1. Cambridge Neuropsychological Test Automated Battery (CANTAB) [baseline within 1-2 weeks of start of intervention, 1-2 week follow-up after intervention complete, 3-month follow up]

   The CANTAB is a battery consisting of highly sensitive, precise and objective measures of cognitive function. It includes tests of working memory, learning and executive function; visual, verbal and episodic memory; attention, information processing and reaction time; social and emotion recognition, decision making and response control.

2. Reading subtest of the Wide Range Achievement Test (WRAT) [baseline within 1-2 weeks of start of intervention, 1-2 week follow-up after intervention complete, 3-month follow up]

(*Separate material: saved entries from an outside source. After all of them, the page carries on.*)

/-- Settles O26, by the sequence's closed forms at its first NEXT, and by two generator steps. -/
theorem rotationExampleOfTheSource : Obligations.RotationExampleOfTheSource := by
  refine ⟨fun s hs => ?_, fun s hseed hweyl hstate => ?_⟩
  · have hweyl := BitVec.eq_of_toNat_eq (y := 0xB2#8) (weyl_sequenceEdges hs 0xB2#8 1)
    have hstate := BitVec.eq_of_toNat_eq (y := 0xB2#8) (state_sequenceEdges hs 0xB2#8 1)
    refine ⟨_, runEdges_eq _ s, hweyl, hstate, ?_⟩
    rw [out_sequenceEdges hs _ (by decide), hstate]
    decide
  · have hweyl₁ : s.regs.generate.weyl = 0x21#8 := by
      rw [Registers.generate_weyl, hweyl, hseed]
      decide
    have hstate₁ : s.regs.generate.state = 0xB2#8 := by
      rw [Registers.generate_state, hstate, hweyl, hseed]
      decide
    have hstate₂ : s.regs.generate.generate.state = 0xE8#8 := by
      rw [Registers.generate_state, hstate₁, hweyl₁, Registers.generate_seed, hseed]
      decide
    exact ⟨_, _, exec_eq .next s, hweyl₁, hstate₁, (congrArg swap4 hstate₁).trans (by decide), exec_eq .next _, hstate₂,
      (congrArg swap4 hstate₂).trans (by decide)⟩

/-- Settles O30, bit by bit; a map that is its own inverse is a bijection. -/
theorem nibbleSwapLaws : Obligations.NibbleSwapLaws := by
  refine ⟨fun v => ⟨swap4_eq_append v, swap4_eq_rotateLeft v, swap4_eq_rotateRight v, swap4_swap4 v, shr8_and_shl8 v,
    swap4_eq_add8 v⟩, swap4_involutive.bijective, ?_⟩
  decide

/-- Settles O31: `(v + 128)²`, `(2 m + 1)²` and `(16 m)²` modulo 256. -/
theorem middleSquareLaws : Obligations.MiddleSquareLaws := by
  refine ⟨fun v => ⟨(mul8_self_xor_top v).symm, mul8_self_of_odd, mul8_self_of_mod_sixteen⟩, ?_⟩
  decide

end Sys2Proof.Proofs

namespace Sys2Proof.Proofs

open Sys2Proof.Machine

/-- Settles O39: NOP's opcode selects it whatever the immediate, and the command is the idle edge. -/
theorem nopClearsDvalidOnly : Obligations.NopClearsDvalidOnly := fun s imm8 =>
  ⟨decode_of_opField_nop (opField_portWord _ imm8), decode_of_opField_nop (by decide), exec_eq .nop s⟩

end Sys2Proof.Proofs

/-! # No faults, the reset that wins, idling and blocks that share nothing, spec/60_exceptions.md -/

namespace Sys2Proof.Machine

/-! ## Runs of any length -/

/-- A run of `n` edges is `n` edges' effects, whatever the state and whatever is presented (R150, R151). -/
theorem run_eq (n : Nat) (s : State) : Host.Core.run Sys2Proof.core n s = .next (nextState^[n] s) := by
  induction n generalizing s with
  | zero => rfl
  | succ n ih => rw [run_succ, ih, Function.iterate_succ_apply]

@[simp] theorem edges_iterate_nextState (n : Nat) (s : State) : (nextState^[n] s).edges = s.edges + n := by
  induction n with
  | zero => rfl
  | succ n ih => rw [Function.iterate_succ_apply', nextState_edges, ih, Nat.add_assoc]

@[simp] theorem inputs_iterate_nextState (n : Nat) (s : State) : (nextState^[n] s).inputs = s.inputs.drop n := by
  induction n with
  | zero => rfl
  | succ n ih => rw [Function.iterate_succ_apply', nextState_inputs, ih, List.tail_drop]

@[simp] theorem site_iterate_nextState (n : Nat) (s : State) : (nextState^[n] s).site = s.site := by
  induction n with
  | zero => rfl
  | succ n ih => rw [Function.iterate_succ_apply', nextState_site, ih]

/-! ## Reset edges and NOP edges -/

/-- A reset edge, whatever else it carries, leaves the reset registers and no reset outstanding (R153, R180). -/
theorem State.afterEdge_reset {e : Edge} (he : e.action = .reset) (s : State) :
    s.afterEdge e = { s with regs := Registers.reset, awaitingReset := false, edges := s.edges + 1 } := by
  simp [State.afterEdge, nextState, edgeAwaiting, edgeRegs_reset he, he]

/-- Any positive number of NOP edges leaves what one leaves (R161, R140). -/
theorem State.regs_afterEdges_of_nop {es : List Edge} {s : State} (hs : s.awaitingReset = false)
    (hes : ∀ e ∈ es, e.action = .command .nop) :
    (s.afterEdges es).regs = if es = [] then s.regs else s.regs.idle := by
  induction es generalizing s with
  | nil => rfl
  | cons e es ih =>
    obtain ⟨he, hes⟩ := List.forall_mem_cons.mp hes
    have hone : (s.afterEdge e).regs = s.regs.idle := edgeRegs_command hs he
    rw [State.afterEdges_cons, ih (State.awaitingReset_afterEdge hs e) hes, hone, Registers.idle_idle, ite_self,
      if_neg (List.cons_ne_nil e es)]

/-! ## Events at different blocks of a platform -/

/-- An event is at the block it names. -/
theorem PlatformEvent.unit_eq {ev : PlatformEvent} {k : Nat} (h : ∃ d, ev = .edge k d ∨ ev = .powerCycle k) :
    ev.unit = k := by
  obtain ⟨d, rfl | rfl⟩ := h <;> rfl

section
variable {p q : Platform} {ev : PlatformEvent}

/-- What an event makes of its block depends on that block alone: any platform that holds the same block there answers with the
same replacement (R159). -/
theorem Platform.apply_same_block (h : p.apply ev = .next q) :
    ∃ u', ∀ p' : Platform, p'.units[ev.unit]? = p.units[ev.unit]? → p'.apply ev = .next (p'.setUnit ev.unit u') := by
  obtain ⟨u, -, hu, -, -⟩ := Platform.apply_next h
  cases ev with
  | edge k drives =>
    have hu : p.units[k]? = some u := hu
    have hle : drives.length ≤ 1 := by
      by_contra hlt
      rw [Platform.apply_edge_of_refused hu (unitEvent_of_two_le (by omega) u)] at h
      cases h
    exact ⟨_, fun _ hp' => Platform.apply_edge_of_next (hp'.trans hu) (unitEvent_of_le_one hle u)⟩
  | powerCycle k => exact ⟨_, fun _ hp' => Platform.apply_powerCycle (hp'.trans hu)⟩

/-- An event leaves every block but its own as it was (R159). -/
theorem Platform.getElem?_apply_of_ne {j : Nat} (h : p.apply ev = .next q) (hj : j ≠ ev.unit) :
    q.units[j]? = p.units[j]? := by
  obtain ⟨-, -, -, -, rfl⟩ := Platform.apply_next h
  exact List.getElem?_set_ne hj.symm

theorem Platform.nInst_apply (h : p.apply ev = .next q) : q.nInst = p.nInst := by
  obtain ⟨-, -, -, -, rfl⟩ := Platform.apply_next h
  exact List.length_set

end

theorem Platform.setUnit_comm (p : Platform) {j k : Nat} (hjk : j ≠ k) (u u' : State) :
    (p.setUnit j u).setUnit k u' = (p.setUnit k u').setUnit j u :=
  congrArg Platform.mk (List.set_comm u u' hjk)

/-- Events at two different blocks may come in either order (R159). -/
theorem Platform.apply_comm {p a b a' b' : Platform} {u v : PlatformEvent} (huv : u.unit ≠ v.unit)
    (hu : p.apply u = .next a) (hv : a.apply v = .next b) (hv' : p.apply v = .next a') (hu' : a'.apply u = .next b') :
    b = b' := by
  obtain ⟨x, hx⟩ := Platform.apply_same_block hu
  obtain ⟨y, hy⟩ := Platform.apply_same_block hv'
  have ha : a = p.setUnit u.unit x := Host.Outcome.next.inj (hu.symm.trans (hx p rfl))
  have ha' : a' = p.setUnit v.unit y := Host.Outcome.next.inj (hv'.symm.trans (hy p rfl))
  have hb : b = a.setUnit v.unit y :=
    Host.Outcome.next.inj (hv.symm.trans (hy a (Platform.getElem?_apply_of_ne hu huv.symm)))
  have hb' : b' = a'.setUnit u.unit x :=
    Host.Outcome.next.inj (hu'.symm.trans (hx a' (Platform.getElem?_apply_of_ne hv' huv)))
  rw [hb, hb', ha, ha', Platform.setUnit_comm p huv]

end Sys2Proof.Machine

namespace Sys2Proof.Proofs

open Sys2Proof.Machine

/-- Settles O11: a run is its edges' effects in order, and each of them takes one edge off the list. -/
theorem everyRunGoesOn : Obligations.EveryRunGoesOn := by
  refine fun n s => ⟨⟨_, run_eq n s⟩, fun t ht => ?_⟩
  obtain rfl : nextState^[n] s = t := Host.Outcome.next.inj ((run_eq n s).symm.trans ht)
  exact ⟨edges_iterate_nextState n s, inputs_iterate_nextState n s, site_iterate_nextState n s⟩

/-- Settles O40: an idle edge clears DVALID alone, and a second one changes nothing more. -/
theorem idleHoldsTheGenerator : Obligations.IdleHoldsTheGenerator := by
  refine fun s es hs hes => ⟨outputsOf_of_nop hs hes, _, runEdges_eq es s, ?_⟩
  rw [State.regs_afterEdges_of_nop hs hes]
  split <;> rfl

/-- Settles O48: an event replaces its own block, by what depends on that block alone. -/
theorem blocksShareNothing : Obligations.BlocksShareNothing := by
  refine fun p q j k hjk => ⟨fun drives h => ?_, fun h => ?_, fun u v hu hv a b a' b' => ?_⟩
  · exact ⟨Platform.getElem?_apply_of_ne h hjk, Platform.nInst_apply h⟩
  · exact ⟨Platform.getElem?_apply_of_ne h hjk, Platform.nInst_apply h⟩
  · rw [← PlatformEvent.unit_eq hu, ← PlatformEvent.unit_eq hv] at hjk
    exact Platform.apply_comm hjk
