/-! ### The whole machine -/

/-- While PHASE = REFILL, every operation on the window but RX raises Busy with its own bus word and changes nothing
else (20_memory.md section 2, 70_reset_and_hazards.md section 3; log entry 2). -/
def Obligations.RefillWindowIsClosedToTheHost : Prop :=
  ∀ (s : State) (i : Instr) (w : BusWord), s.regs.phase = .refill → needsIdle i = true → encode i = .bus w →
    exec i s = .next { s with faults := s.faults ++ [.busy w] }

/-- Only CLEAR and RX change the registers of CKFA while PHASE = REFILL (70_reset_and_hazards.md section 3). -/
def Obligations.OnlyClearAndRxActDuringARefill : Prop :=
  ∀ (s t : State) (i : Instr), s.regs.phase = .refill → exec i s = .next t → t.regs ≠ s.regs →
    i = .clear ∨ ∃ b, i = .rx b

/-- Which operations write which register (R13 to R17): an operation that changes one is among those the spec names for
it. -/
def Obligations.OnlyTheNamedOperationsWriteEachRegister : Prop :=
  ∀ (i : Instr) (s t : State), exec i s = .next t →
    (t.regs.csum ≠ s.regs.csum → i = .verify ∨ ∃ len, i = .gen len) ∧
    (s.regs.ok = false → t.regs.ok = true → i = .verify) ∧
    (t.regs.ff ≠ s.regs.ff ∨ t.regs.koff ≠ s.regs.koff → i = .align ∨ i = .capture ∨ i = .clear) ∧
    (t.regs.pend ≠ s.regs.pend ∨ t.regs.phase ≠ s.regs.phase →
      i = .align ∨ i = .capture ∨ i = .clear ∨ ∃ b, i = .rx b) ∧
    (t.regs.win ≠ s.regs.win →
      i = .align ∨ i = .capture ∨ (∃ len, i = .gen len) ∨ (∃ off data, i = .wr off data) ∨ ∃ b, i = .rx b) ∧
    (t.returned ≠ s.returned → ∃ off data, i = .rd off data)

/-- A step that changes any cell of WIN leaves STAT.OK = 0, so that STAT.OK = 1 always describes the window as it stands
(10_state.md section 3, 70_reset_and_hazards.md section 3). -/
def Obligations.ChangedWindowHasOkClear : Prop :=
  ∀ s t : State, step s = .next t → t.regs.win ≠ s.regs.win → t.regs.ok = false

/-- R84: an RX byte and a CLEAR during a refill, in either order: the byte is written and the refill then ended, or the
refill is ended and the byte left in the channel. -/
def Obligations.ClearAndRxInEitherOrder : Prop :=
  ∀ (s : State) (b : Byte) (rest : List Byte) (es : List Event) (i : Fin Config.frameLen),
    s.regs.phase = .refill → s.regs.pend.toNat = 26 - i.val → s.channel = b :: rest →
    (∃ t, runFor 2 { s with events := .rxOffer :: .host 0x3F00 :: es } = .next t ∧ t.regs.win[i] = some b ∧
      t.channel = rest ∧ t.regs.phase = .idle ∧ t.regs.pend = 0 ∧ t.faults = s.faults) ∧
    (∃ t, runFor 2 { s with events := .host 0x3F00 :: .rxOffer :: es } = .next t ∧ t.regs.win = s.regs.win ∧
      t.channel = b :: rest ∧ t.regs.phase = .idle ∧ t.regs.pend = 0 ∧ t.faults = s.faults)

/-- R63: ENCODE of any address, command and payload of at most 20 bytes, then DECODE, returns checksumOk = 1, the
command, and the payload padded with zeros, and raises no fault. -/
def Obligations.DecodeReturnsWhatEncodeWasGiven : Prop :=
  ∀ (s : State) (a c : Byte) (p : List Byte) (es : List Event), s.regs.phase = .idle → p.length ≤ 20 →
    s.events = (encodeSeq a c p ++ decodeSeq).map eventOf ++ es →
    ∃ (t : State) (stat : Byte), runFor (encodeSeq a c p ++ decodeSeq).length s = .next t ∧
      t.returned = s.returned ++ [stat, c] ++ p ++ List.replicate (20 - p.length) 0x00 ∧
      stat.getLsbD 0 = true ∧ t.faults = s.faults ∧ t.events = es

/-- R70: a valid frame behind `k` garbage bytes that hold no marker is recovered by CAPTURE, 26 RX bytes, ALIGN and `k`
RX bytes; a VERIFY then gives STAT.OK = 1. -/
def Obligations.FrameBehindGarbageIsRecovered : Prop :=
  ∀ (s : State) (f : Frame) (g rest : List Byte) (es : List Event), s.regs.phase = .idle → frameValid f = true →
    f[0] = 0xAA → g.length ≤ 25 → (0xAA : Byte) ∉ g → s.channel = g ++ f.toList ++ rest →
    s.events = [eventOf .capture] ++ List.replicate 26 .rxOffer ++ [eventOf .align] ++
      List.replicate g.length .rxOffer ++ [eventOf .verify] ++ es →
    ∃ t u : State, runFor (28 + g.length) s = .next t ∧ (∀ i : Fin Config.frameLen, t.regs.win[i] = some f[i]) ∧
      t.regs.koff.toNat = g.length ∧ t.regs.ff = false ∧ t.regs.phase = .idle ∧ t.channel = rest ∧
      t.faults = s.faults ∧ step t = .next u ∧ u.regs.ok = true ∧ u.events = es

/-! ### The host's pseudo-operations -/

/-- LOADWIN then READFRAME (R54): the 26 bytes written are the frame read, and nothing else but STAT.OK changes. -/
def Obligations.LoadWinThenReadFrameReturnsTheFrame : Prop :=
  ∀ (s : State) (f : Frame) (es : List Event), s.regs.phase = .idle →
    s.events = (loadWinSeq f ++ readFrameSeq).map eventOf ++ es →
    ∃ bs : List Byte, readFrameResult bs = some f ∧
      runFor 52 s = .next { s with
        events := es, returned := s.returned ++ bs, regs := { s.regs with win := f.map some, ok := false } }
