theorem takeTurn_waitIdle_of_refill {r : HostRun} {ms : List HostMove} (hm : r.moves = .waitIdle :: ms)
    (hp : r.machine.regs.phase = .refill) :
    takeTurn .host r =
      .next { r with machine := returnByte (statByte r.machine.regs) r.machine, moves := .waitIdle :: ms } := by
  have hbusy : ¬ (statByte r.machine.regs).getLsbD 2 = false := by
    rw [statByte_idle_iff, hp]
    decide
  rw [takeTurn_waitIdle hm, if_neg hbusy]

theorem takeTurn_stopAtFramingFailure_of_ff {r : HostRun} {ms : List HostMove}
    (hm : r.moves = .stopAtFramingFailure :: ms) (hff : r.machine.regs.ff = false) :
    takeTurn .host r =
      .next { r with machine := returnByte (statByte r.machine.regs) r.machine, moves := ms } := by
  rw [takeTurn_stopAtFramingFailure hm, statByte_bit1, hff, Bool.or_false, if_neg Bool.false_ne_true]

/-! ### The stages of RECEIVE -/

/-- What DECODE's reads return where the registers are `r` and the window holds `f` (R62). -/
def decodeBytes (r : Regs) (f : Frame) : List Byte := statByte r :: (f.toList.drop 2).take 21

theorem decodeResult_decodeBytes (r : Regs) (f : Frame) :
    decodeResult (decodeBytes r f) =
      some ⟨f[2],
        Vector.ofFn fun j : Fin Config.payLen => f[3 + j.val]'(Nat.add_lt_add_left j.isLt 3 |>.trans (by decide)),
        r.ok⟩ := by
  have hlen : (decodeBytes r f).length = 2 + Config.payLen := by
    rw [decodeBytes, List.length_cons, List.length_take, List.length_drop, Vector.length_toList]
    rfl
  have hget (j : Nat) (hj : 2 + j < 23) :
      (decodeBytes r f)[j + 1]'(by rw [hlen]; show _ < 22; omega) = f[2 + j]'(Nat.lt_trans hj (by decide)) := by
    simp [decodeBytes]
  rw [decodeResult, dif_pos hlen]
  simp only [Option.some.injEq, DecodeResult.mk.injEq]
  refine ⟨hget 0 (by decide), Vector.ext fun j hj => ?_, statByte_bit0 r⟩
  have hj' : j < 20 := hj
  have hbyte := hget (j + 1) (by omega)
  simp only [Vector.getElem_ofFn]
  simpa only [Nat.add_comm, Nat.add_left_comm] using hbyte

/-- Where a run of RECEIVE on the channel `bs ++ rest` stands: the machine, the moves left, and the bytes DECODE has
returned. -/
inductive ReceiveStage (s : State) (f : Frame) (bs rest : List Byte) (u : State) :
    List HostMove → List Byte → Prop where
  | start (hr : u.regs = s.regs) (hc : u.channel = bs ++ rest) : ReceiveStage s f bs rest u receiveMoves []
  | capturing (h : RefillsTo (capturedRegs bs s.regs) (bs.drop 26 ++ rest) u) :
      ReceiveStage s f bs rest u (receiveMoves.drop 1) []
  | captured (hr : u.regs = capturedRegs bs s.regs) (hc : u.channel = bs.drop 26 ++ rest) :
      ReceiveStage s f bs rest u (receiveMoves.drop 2) []
  | aligned (h : RefillsTo (realignedRegs bs s.regs) rest u) : ReceiveStage s f bs rest u (receiveMoves.drop 3) []
  | refilling (h : RefillsTo (realignedRegs bs s.regs) rest u) : ReceiveStage s f bs rest u (receiveMoves.drop 4) []
  | refilled (hr : u.regs = realignedRegs bs s.regs) (hc : u.channel = rest) :
      ReceiveStage s f bs rest u (receiveMoves.drop 5) []
  | reading (offs : List Nat) (done left : List Byte) (hr : u.regs = verifyRegs (realignedRegs bs s.regs))
      (hc : u.channel = rest) (hleft : List.Forall₂ (ReadsAs (verifyRegs (realignedRegs bs s.regs))) offs left)
      (hall : done ++ left = decodeBytes (verifyRegs (realignedRegs bs s.regs)) f) :
      ReceiveStage s f bs rest u (movesOf (offs.map rdAt)) done

/-- An offer leaves RECEIVE at its stage: the machine is idle, or it is being refilled as before. -/
theorem ReceiveStage.offer {s u : State} {f : Frame} {bs rest done : List Byte} {ms : List HostMove}
    (hp : s.regs.phase = .idle) (h : ReceiveStage s f bs rest u ms done) :
    ∃ v, OfferTo u v ∧ ReceiveStage s f bs rest v ms done := by
  cases h with
  | start hr hc => exact ⟨u, .hold (hr ▸ hp), .start hr hc⟩
  | capturing h =>
    obtain ⟨v, hv, h⟩ := h.offer
    exact ⟨v, hv, .capturing h⟩
  | captured hr hc => exact ⟨u, .hold (hr ▸ rfl), .captured hr hc⟩
  | aligned h =>
    obtain ⟨v, hv, h⟩ := h.offer
    exact ⟨v, hv, .aligned h⟩
  | refilling h =>
    obtain ⟨v, hv, h⟩ := h.offer
    exact ⟨v, hv, .refilling h⟩
  | refilled hr hc => exact ⟨u, .hold (hr ▸ rfl), .refilled hr hc⟩
  | reading offs done left hr hc hleft hall =>
    exact ⟨u, .hold (hr ▸ rfl), .reading offs done left hr hc hleft hall⟩

/-- What holds in every run of RECEIVE from the machine `s`: it is at a stage, has not stopped and has recorded no
fault; the bytes returned before DECODE's are polls of STAT. -/
structure ReceiveInv (s : State) (f : Frame) (bs rest : List Byte) (q : HostRun) : Prop where
  framingFailure : q.framingFailure = false
  faults : q.machine.faults = s.faults
  stage : ∃ polls done, q.machine.returned = s.returned ++ polls ++ done ∧
    ReceiveStage s f bs rest q.machine q.moves done

/-! ### The turns of RECEIVE -/

theorem refillsTo_capture {s u : State} {bs rest : List Byte} (hlen : 26 ≤ bs.length) (hr : u.regs = s.regs)
    (hc : u.channel = bs ++ rest) :
    RefillsTo (capturedRegs bs s.regs) (bs.drop 26 ++ rest) (setRegs (captureRegs u.regs) u) := by
  have htake : (bs.take 26).length = 26 := List.length_take_of_le hlen
  refine ⟨bs.take 26, by simp, htake.le, ?_, ?_, by rw [setRegs_regs, hr, capturedRegs]⟩
  · rw [setRegs_regs, captureRegs_pend, htake]
    rfl
  · rw [setRegs_channel, hc, ← List.append_assoc, List.take_append_drop]

theorem refillsTo_align {s u : State} {bs rest : List Byte} {k : Fin Config.frameLen} (hlen : bs.length = 26 + k.val)
    (hmarker : findMarker (capturedRegs bs s.regs).win = some k) (hr : u.regs = capturedRegs bs s.regs)
    (hc : u.channel = bs.drop 26 ++ rest) :
    RefillsTo (realignedRegs bs s.regs) rest (setRegs (alignRegs u.regs) u) := by
  have hdrop : (bs.drop 26).length = k.val := by rw [List.length_drop, hlen, Nat.add_sub_cancel_left]
  refine ⟨bs.drop 26, ?_, hdrop.trans_le k.isLt.le, ?_, hc, by rw [setRegs_regs, hr, realignedRegs]⟩
  · rw [setRegs_regs, hr]
    exact alignRegs_refill_iff_pending hmarker rfl rfl
  · rw [setRegs_regs, hr, hdrop]
    exact alignRegs_pend_of_marker hmarker rfl

/-- What DECODE's reads find once the frame has been verified (R62). -/
theorem forall₂_readsAs_decode {r : Regs} {f : Frame} (hp : r.phase = .idle)
    (hf : ∀ i : Fin Config.frameLen, r.win[i] = some f[i]) :
    List.Forall₂ (ReadsAs (verifyRegs r)) (0x1B :: (List.range 21).map (2 + ·)) (decodeBytes (verifyRegs r) f) :=
  .cons (readsAs_stat _) (forall₂_readsAs_frame (r := verifyRegs r) (off := 2) (n := 21) hp hf (by decide))

section Receive

variable {s : State} {f : Frame} {bs rest : List Byte} {k : Fin Config.frameLen} (hp : s.regs.phase = .idle)
  (hlen : bs.length = 26 + k.val) (hmarker : findMarker (capturedRegs bs s.regs).win = some k)
  (hwin : ∀ i : Fin Config.frameLen, (realignedRegs bs s.regs).win[i] = some f[i])

include hp in
theorem ReceiveInv.rx_turn {q : HostRun} (h : ReceiveInv s f bs rest q) :
    ∃ v, OfferTo q.machine v ∧ takeTurn .rx q = .next { q with machine := v } ∧
      ReceiveInv s f bs rest { q with machine := v } := by
  obtain ⟨polls, done, hret, hstage⟩ := h.stage
  obtain ⟨v, hv, hstage⟩ := hstage.offer hp
  exact ⟨v, hv, takeTurn_offer hv.step, h.framingFailure, hv.faults.trans h.faults, polls, done,
    hv.returned.trans hret, hstage⟩

/-- The byte of a poll is returned before DECODE's. -/
theorem returned_poll {s u : State} {polls : List Byte} (hret : u.returned = s.returned ++ polls ++ []) (b : Byte) :
    (returnByte b u).returned = s.returned ++ (polls ++ [b]) ++ [] := by
  simp [hret]

/-- WAITIDLE's turn: its poll ends it where the refill is over, and is repeated where it is not. -/
theorem ReceiveInv.waitIdle_turn {q : HostRun} {ms : List HostMove} {polls rest' : List Byte} {r : Regs}
    (hms : q.moves = .waitIdle :: ms) (hff : q.framingFailure = false) (hfaults : q.machine.faults = s.faults)
    (hret : q.machine.returned = s.returned ++ polls ++ []) (h : RefillsTo r rest' q.machine)
    (hrefill : ∀ v, RefillsTo r rest' v → ReceiveStage s f bs rest v (.waitIdle :: ms) [])
    (hidle : ∀ v : State, v.regs = r → v.channel = rest' → ReceiveStage s f bs rest v ms []) :
    ∃ p, takeTurn .host q = .next p ∧ ReceiveInv s f bs rest p ∧
      (q.machine.regs.phase = .idle → p.moves = ms) := by
  rcases phase_cases q.machine.regs.phase with hp | hp
  · obtain ⟨hr, hc⟩ := h.of_idle hp
    exact ⟨_, takeTurn_waitIdle_of_idle hms hp,
      ⟨hff, hfaults, _, [], returned_poll hret _, hidle _ hr hc⟩, fun _ => rfl⟩
  · exact ⟨_, takeTurn_waitIdle_of_refill hms hp,
      ⟨hff, hfaults, _, [], returned_poll hret _, hrefill _ h⟩, fun hi => by simp [hp] at hi⟩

   The WRAT is an academic skills assessment which measures reading skills and provides an estimate of premorbid intellectual ability.

3. Questionnaire About the Process of Recovery (QPR) [baseline within 1-2 weeks of start of intervention, 1-2 week follow-up after intervention complete, 3-month follow up]

   The QPR was developed from service users' accounts of recovery from psychosis in collaboration with local service users. It asks people living with psychosis about aspects of recovery that are meaningful to them, and is strongly associated with general psychological wellbeing, quality of life and empowerment.

4. Brief Psychiatric Rating Scale (BPRS) [baseline within 1-2 weeks of start of intervention, 1-2 week follow-up after intervention complete, 3-month follow up]

   The BPRS measures psychopathology and symptom severity and is sensitive to changes in symptom levels

5. Quality of Life Enjoyment and Satisfaction Questionnaire (Q-LES-Q) [baseline within 1-2 weeks of start of intervention, 1-2 week follow-up after intervention complete, 3-month follow up]

   The Q-LES-Q is a sensitive measure of the degree of enjoyment and satisfaction experienced by subjects in various areas of daily functioning.

6. Dysfunctional Attitudes Scale (DAS) [baseline within 1-2 weeks of start of intervention, 1-2 week follow-up after intervention complete, 3-month follow up]

   The DAS measures self-defeating attitudes theorized to underlie clinical depression and anxiety.

7. Brief Core Schema Scale (BCSS) [baseline within 1-2 weeks of start of intervention, 1-2 week follow-up after intervention complete, 3-month follow up]

   The BCSS assess four dimensions of self and other evaluation: negative-self, positive-self, negative-other, and positive-other

8. Generalized Self-Efficacy Scale (GSES) [baseline within 1-2 weeks of start of intervention, 1-2 week follow-up after intervention complete, 3-month follow up]

   The GSES assess optimistic self-beliefs to cope with a variety of difficult demands in life

9. Cognitive Failures Questionnaire (CFQ) [baseline within 1-2 weeks of start of intervention, 1-2 week follow-up after intervention complete, 3-month follow up]

   The CFQ was designed to measure perception, memory, and motor lapses in daily life

10. Need for Cognition Scale (NCS) [baseline within 1-2 weeks of start of intervention, 1-2 week follow-up after intervention complete, 3-month follow up]

    The NCS measures the tendency for an individual to engage in and enjoy thinking

11. Davos Assessment of Cognitive Biases (DACOBS) [baseline within 1-2 weeks of start of intervention, 1-2 week follow-up after intervention complete, 3-month follow up]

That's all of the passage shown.